Data in this exercise Block Start
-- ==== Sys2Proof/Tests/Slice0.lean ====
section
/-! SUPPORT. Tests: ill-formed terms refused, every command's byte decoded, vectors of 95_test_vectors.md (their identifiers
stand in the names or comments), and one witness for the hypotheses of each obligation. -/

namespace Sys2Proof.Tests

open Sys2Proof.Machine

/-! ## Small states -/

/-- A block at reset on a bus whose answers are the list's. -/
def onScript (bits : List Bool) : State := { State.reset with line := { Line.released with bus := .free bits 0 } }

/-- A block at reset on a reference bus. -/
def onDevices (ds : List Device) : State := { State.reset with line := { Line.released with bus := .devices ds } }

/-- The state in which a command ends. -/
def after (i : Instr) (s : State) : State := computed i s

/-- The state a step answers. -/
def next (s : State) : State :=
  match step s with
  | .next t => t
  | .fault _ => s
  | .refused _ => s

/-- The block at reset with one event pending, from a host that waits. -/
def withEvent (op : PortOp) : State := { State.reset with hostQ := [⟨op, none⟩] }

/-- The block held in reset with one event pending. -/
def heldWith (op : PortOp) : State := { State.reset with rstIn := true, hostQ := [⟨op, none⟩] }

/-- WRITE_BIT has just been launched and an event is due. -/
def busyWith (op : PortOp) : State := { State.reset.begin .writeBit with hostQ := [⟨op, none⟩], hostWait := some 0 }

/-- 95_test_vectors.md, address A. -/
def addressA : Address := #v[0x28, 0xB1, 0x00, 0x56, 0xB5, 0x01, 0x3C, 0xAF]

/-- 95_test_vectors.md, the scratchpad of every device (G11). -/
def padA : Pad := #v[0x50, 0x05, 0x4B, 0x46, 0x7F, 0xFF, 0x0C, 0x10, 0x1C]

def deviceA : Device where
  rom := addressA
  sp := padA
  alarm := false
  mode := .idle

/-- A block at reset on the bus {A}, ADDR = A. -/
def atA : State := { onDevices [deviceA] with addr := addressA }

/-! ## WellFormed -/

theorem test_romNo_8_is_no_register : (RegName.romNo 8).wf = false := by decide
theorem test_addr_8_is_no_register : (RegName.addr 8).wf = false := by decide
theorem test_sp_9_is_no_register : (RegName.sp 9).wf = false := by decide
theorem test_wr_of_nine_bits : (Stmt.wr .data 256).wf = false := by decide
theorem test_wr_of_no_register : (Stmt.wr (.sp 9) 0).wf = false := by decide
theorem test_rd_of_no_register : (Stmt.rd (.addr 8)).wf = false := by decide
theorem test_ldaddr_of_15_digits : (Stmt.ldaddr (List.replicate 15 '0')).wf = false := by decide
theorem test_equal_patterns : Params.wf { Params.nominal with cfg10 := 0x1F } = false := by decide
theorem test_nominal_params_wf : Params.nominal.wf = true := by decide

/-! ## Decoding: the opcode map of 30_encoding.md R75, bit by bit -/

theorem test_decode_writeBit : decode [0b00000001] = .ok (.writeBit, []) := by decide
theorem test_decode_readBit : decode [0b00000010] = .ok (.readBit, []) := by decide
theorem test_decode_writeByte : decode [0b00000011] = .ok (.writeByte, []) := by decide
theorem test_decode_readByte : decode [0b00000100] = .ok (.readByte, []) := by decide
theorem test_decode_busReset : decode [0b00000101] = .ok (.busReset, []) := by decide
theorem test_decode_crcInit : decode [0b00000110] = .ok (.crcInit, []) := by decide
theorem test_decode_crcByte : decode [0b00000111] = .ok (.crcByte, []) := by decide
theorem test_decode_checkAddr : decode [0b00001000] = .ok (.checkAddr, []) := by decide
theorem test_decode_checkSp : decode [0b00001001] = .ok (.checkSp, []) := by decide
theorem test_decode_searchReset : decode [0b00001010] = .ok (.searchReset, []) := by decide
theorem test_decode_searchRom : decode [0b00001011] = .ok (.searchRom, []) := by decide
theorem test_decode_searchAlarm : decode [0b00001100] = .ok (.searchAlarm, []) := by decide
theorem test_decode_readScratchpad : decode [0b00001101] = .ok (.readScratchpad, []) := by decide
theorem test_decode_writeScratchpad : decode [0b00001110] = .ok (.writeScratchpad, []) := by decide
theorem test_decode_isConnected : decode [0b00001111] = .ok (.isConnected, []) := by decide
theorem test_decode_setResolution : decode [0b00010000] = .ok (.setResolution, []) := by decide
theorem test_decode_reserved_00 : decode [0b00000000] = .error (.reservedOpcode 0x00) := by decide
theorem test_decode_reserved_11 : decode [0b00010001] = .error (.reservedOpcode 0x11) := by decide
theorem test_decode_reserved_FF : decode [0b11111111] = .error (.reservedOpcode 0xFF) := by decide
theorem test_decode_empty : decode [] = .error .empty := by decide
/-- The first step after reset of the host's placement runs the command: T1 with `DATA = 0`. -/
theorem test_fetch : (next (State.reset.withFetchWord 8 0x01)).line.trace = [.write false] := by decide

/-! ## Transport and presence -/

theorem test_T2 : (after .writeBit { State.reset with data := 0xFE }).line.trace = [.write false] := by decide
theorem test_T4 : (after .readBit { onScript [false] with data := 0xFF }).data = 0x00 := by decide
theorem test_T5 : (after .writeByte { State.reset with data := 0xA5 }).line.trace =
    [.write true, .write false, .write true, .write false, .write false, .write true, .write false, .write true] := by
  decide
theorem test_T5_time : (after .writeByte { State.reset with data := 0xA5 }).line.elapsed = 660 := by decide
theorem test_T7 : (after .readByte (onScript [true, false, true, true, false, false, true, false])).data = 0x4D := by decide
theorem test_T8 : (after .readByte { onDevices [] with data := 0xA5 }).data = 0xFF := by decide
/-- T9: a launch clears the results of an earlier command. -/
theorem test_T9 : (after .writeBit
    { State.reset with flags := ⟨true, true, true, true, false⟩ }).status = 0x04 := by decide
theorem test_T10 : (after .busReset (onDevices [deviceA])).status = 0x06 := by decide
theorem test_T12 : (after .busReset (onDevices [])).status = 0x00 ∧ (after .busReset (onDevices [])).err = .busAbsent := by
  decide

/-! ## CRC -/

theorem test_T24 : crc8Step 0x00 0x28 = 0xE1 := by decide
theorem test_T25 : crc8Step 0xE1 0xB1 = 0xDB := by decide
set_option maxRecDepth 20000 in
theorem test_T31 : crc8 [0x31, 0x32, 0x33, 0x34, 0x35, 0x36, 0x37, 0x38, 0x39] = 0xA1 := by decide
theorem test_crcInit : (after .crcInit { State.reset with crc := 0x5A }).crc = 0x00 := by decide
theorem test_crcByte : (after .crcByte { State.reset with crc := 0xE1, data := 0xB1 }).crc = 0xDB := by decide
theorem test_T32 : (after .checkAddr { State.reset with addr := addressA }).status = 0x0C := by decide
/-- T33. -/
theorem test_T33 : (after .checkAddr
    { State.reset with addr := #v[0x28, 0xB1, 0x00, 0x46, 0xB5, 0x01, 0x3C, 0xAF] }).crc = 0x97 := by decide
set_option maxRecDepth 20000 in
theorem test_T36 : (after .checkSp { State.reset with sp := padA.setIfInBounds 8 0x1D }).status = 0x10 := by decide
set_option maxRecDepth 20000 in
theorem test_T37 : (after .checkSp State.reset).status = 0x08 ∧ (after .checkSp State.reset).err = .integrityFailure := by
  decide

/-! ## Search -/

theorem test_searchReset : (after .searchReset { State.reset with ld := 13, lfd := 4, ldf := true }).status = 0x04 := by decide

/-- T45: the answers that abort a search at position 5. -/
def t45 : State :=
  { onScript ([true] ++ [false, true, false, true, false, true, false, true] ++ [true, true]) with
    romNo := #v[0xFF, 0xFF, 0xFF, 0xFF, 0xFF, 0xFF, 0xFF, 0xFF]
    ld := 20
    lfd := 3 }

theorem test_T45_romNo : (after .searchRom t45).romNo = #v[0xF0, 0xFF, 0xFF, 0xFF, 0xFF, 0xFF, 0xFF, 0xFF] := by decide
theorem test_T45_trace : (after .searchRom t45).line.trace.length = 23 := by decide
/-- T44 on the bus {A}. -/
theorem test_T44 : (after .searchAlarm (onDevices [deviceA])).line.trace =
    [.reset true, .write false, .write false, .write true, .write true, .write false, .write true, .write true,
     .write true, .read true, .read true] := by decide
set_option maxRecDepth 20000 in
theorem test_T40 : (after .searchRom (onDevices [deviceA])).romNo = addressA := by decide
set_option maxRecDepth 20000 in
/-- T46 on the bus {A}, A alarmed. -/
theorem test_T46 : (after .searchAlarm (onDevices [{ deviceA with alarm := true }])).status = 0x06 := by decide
Data in this exercise Block End
Data in this exercise Block Start
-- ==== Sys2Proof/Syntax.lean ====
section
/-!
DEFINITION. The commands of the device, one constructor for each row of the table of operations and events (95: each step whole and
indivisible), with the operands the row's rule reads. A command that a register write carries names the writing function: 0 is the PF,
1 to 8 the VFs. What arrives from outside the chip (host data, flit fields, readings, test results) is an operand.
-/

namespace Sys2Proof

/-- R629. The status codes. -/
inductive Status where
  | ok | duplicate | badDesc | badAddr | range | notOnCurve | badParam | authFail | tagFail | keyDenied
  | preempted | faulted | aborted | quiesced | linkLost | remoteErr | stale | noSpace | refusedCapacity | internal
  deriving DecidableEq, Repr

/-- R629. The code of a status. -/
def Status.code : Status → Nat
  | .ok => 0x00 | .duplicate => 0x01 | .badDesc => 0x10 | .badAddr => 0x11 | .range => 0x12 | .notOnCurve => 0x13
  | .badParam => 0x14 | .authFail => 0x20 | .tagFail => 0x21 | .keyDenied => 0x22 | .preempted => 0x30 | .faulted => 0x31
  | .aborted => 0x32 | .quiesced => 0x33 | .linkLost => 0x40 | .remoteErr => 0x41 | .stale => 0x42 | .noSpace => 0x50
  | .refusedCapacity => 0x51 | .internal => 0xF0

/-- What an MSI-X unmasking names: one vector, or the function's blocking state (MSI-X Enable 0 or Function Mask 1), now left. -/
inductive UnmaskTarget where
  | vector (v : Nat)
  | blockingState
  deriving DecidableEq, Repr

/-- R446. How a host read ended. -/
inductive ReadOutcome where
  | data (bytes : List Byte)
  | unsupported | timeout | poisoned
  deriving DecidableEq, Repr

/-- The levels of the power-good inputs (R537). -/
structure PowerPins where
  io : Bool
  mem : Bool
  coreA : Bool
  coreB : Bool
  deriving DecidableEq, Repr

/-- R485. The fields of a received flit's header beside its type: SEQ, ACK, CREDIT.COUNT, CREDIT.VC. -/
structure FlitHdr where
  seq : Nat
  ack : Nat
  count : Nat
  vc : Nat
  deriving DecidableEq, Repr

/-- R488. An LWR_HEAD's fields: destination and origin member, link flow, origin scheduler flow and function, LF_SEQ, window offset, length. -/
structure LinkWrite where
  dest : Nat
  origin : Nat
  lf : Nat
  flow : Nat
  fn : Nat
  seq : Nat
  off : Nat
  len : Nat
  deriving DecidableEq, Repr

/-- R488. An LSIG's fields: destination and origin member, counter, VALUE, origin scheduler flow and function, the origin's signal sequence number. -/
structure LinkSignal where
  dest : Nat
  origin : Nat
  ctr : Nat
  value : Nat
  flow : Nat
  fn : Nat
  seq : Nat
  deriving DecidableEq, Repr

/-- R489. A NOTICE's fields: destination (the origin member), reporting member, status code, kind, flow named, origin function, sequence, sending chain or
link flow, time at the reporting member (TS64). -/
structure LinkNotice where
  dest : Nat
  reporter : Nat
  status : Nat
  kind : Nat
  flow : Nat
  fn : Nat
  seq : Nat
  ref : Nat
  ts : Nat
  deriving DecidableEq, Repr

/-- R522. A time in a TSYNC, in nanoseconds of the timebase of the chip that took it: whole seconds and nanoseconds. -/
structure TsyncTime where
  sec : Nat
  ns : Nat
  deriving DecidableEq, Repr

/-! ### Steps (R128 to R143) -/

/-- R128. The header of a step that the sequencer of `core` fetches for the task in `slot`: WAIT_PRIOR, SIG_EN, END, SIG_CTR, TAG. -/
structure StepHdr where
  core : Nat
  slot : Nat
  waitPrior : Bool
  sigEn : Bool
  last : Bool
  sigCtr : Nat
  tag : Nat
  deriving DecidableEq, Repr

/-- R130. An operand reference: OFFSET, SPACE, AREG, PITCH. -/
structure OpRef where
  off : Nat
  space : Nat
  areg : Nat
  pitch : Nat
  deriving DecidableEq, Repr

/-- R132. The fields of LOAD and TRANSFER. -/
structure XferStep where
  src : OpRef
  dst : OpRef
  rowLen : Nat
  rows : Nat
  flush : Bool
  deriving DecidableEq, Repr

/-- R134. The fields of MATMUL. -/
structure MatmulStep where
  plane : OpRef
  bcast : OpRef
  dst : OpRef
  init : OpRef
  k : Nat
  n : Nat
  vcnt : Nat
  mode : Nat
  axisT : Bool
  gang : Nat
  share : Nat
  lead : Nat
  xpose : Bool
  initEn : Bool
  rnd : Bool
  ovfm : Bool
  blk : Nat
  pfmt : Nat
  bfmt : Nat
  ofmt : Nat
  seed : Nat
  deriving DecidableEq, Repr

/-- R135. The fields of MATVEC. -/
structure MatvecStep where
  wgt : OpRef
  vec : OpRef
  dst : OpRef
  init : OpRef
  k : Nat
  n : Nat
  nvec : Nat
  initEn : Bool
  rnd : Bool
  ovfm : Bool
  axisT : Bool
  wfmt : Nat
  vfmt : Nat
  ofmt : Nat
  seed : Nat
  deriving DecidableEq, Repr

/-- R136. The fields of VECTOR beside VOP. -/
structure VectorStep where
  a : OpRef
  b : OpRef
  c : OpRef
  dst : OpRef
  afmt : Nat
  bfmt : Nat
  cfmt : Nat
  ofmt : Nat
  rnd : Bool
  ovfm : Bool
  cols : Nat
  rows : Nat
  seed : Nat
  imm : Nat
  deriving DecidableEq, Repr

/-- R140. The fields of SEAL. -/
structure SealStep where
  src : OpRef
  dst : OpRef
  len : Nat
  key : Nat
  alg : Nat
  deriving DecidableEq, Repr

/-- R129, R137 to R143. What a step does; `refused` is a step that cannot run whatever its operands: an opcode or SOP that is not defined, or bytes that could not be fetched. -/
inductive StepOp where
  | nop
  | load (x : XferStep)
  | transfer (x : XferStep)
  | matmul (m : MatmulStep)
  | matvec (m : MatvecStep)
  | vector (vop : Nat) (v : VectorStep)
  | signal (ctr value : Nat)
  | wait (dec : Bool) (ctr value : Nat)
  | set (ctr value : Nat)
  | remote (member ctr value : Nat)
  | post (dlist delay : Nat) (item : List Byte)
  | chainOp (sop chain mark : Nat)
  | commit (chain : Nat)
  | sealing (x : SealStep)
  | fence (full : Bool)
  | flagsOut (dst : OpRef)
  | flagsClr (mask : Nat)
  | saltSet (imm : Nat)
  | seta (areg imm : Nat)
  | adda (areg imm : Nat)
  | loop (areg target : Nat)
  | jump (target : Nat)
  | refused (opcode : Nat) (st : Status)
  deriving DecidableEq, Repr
Data in this exercise Block End
Task description
Identify all lines in the records above with the word "namespace".

Solution to this problem
namespace Sys2Proof.Tests
namespace Sys2Proof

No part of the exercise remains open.